Start of Supplied material
/-- DOORBELL_EARLY: the last read within 2 µs; a slot that still fails stops the ring, and no slot of it is a candidate until
the next doorbell (R307). -/
def execDoorbellEarly (x : Nat) (slot : BitVec 512) (s : State) : Answer :=
  .next (
    if s.candidate x && (s.port x).failing.isSome then
      let v := s.slotLine x slot
      let s := fetchSlot s x slot
      let f := (s.port x).slotFails v
      if f.1 || f.2 then
        let i := (s.port x).cmd.head
        let s := s.updPort x fun p => { p with failing := none, stopped := true, early := satAdd p.early 1 }
        drainArrivals (postStatus (dropArrivals s x) 0x01 0xFF 0 stEarly 0 x [i, b2n f.1 + 2 * b2n f.2])
      else consume s x v
    else s)

/-- COMMAND_MSG: the partner's packet is checked as a slot's is, but for SEQ, and carried out in its turn (R308, R336). -/
def execCommandMsg (n : Nat) (s : State) : Answer :=
  .next (match takeControl s n 0xD with
    | (none, s) => s
    | (some m, s) =>
      let p := unitsLine m.body
      if decide (m.src = s.mirror.partner.toNat) && s.takes .partner && pktCrcOk p then
        drainArrivals (s.updDev fun d => { d with arrivals := d.arrivals ++ [.msg p] })
      else s)

/-! ## Time (R367, R318) -/

/-- A START that waits, and the packets that wait behind it, go on where they can (R285, R308). -/
def pumpArrivals (s : State) : State :=
  if s.awake && s.dev.starting.isSome then drainArrivals (pumpStart s) else s

/-- The long command in progress goes on as far as it can without an event of its own. -/
def pumpLong (s : State) : State :=
  match s.dev.long with
  | some l =>
    if !s.awake then s
    else match pktOpc l.pkt with
      | 0x08 => bookAdvance s
      | 0x12 => copyPump s l
      | 0x1A => bankPump s l
      | _ => s
  | none => s

end Sys2Proof.Machine
end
End of Supplied material
Prompt –
Recopy the entries above in their entirety, exactly.

Written solution –
/-- DOORBELL_EARLY: the last read within 2 µs; a slot that still fails stops the ring, and no slot of it is a candidate until
the next doorbell (R307). -/
def execDoorbellEarly (x : Nat) (slot : BitVec 512) (s : State) : Answer :=
  .next (
    if s.candidate x && (s.port x).failing.isSome then
      let v := s.slotLine x slot
      let s := fetchSlot s x slot
      let f := (s.port x).slotFails v
      if f.1 || f.2 then
        let i := (s.port x).cmd.head
        let s := s.updPort x fun p => { p with failing := none, stopped := true, early := satAdd p.early 1 }
        drainArrivals (postStatus (dropArrivals s x) 0x01 0xFF 0 stEarly 0 x [i, b2n f.1 + 2 * b2n f.2])
      else consume s x v
    else s)

/-- COMMAND_MSG: the partner's packet is checked as a slot's is, but for SEQ, and carried out in its turn (R308, R336). -/
def execCommandMsg (n : Nat) (s : State) : Answer :=
  .next (match takeControl s n 0xD with
    | (none, s) => s
    | (some m, s) =>
      let p := unitsLine m.body
      if decide (m.src = s.mirror.partner.toNat) && s.takes .partner && pktCrcOk p then
        drainArrivals (s.updDev fun d => { d with arrivals := d.arrivals ++ [.msg p] })
      else s)

/-! ## Time (R367, R318) -/

/-- A START that waits, and the packets that wait behind it, go on where they can (R285, R308). -/
def pumpArrivals (s : State) : State :=
  if s.awake && s.dev.starting.isSome then drainArrivals (pumpStart s) else s

/-- The long command in progress goes on as far as it can without an event of its own. -/
def pumpLong (s : State) : State :=
  match s.dev.long with
  | some l =>
    if !s.awake then s
    else match pktOpc l.pkt with
      | 0x08 => bookAdvance s
      | 0x12 => copyPump s l
      | 0x1A => bankPump s l
      | _ => s
  | none => s

end Sys2Proof.Machine
end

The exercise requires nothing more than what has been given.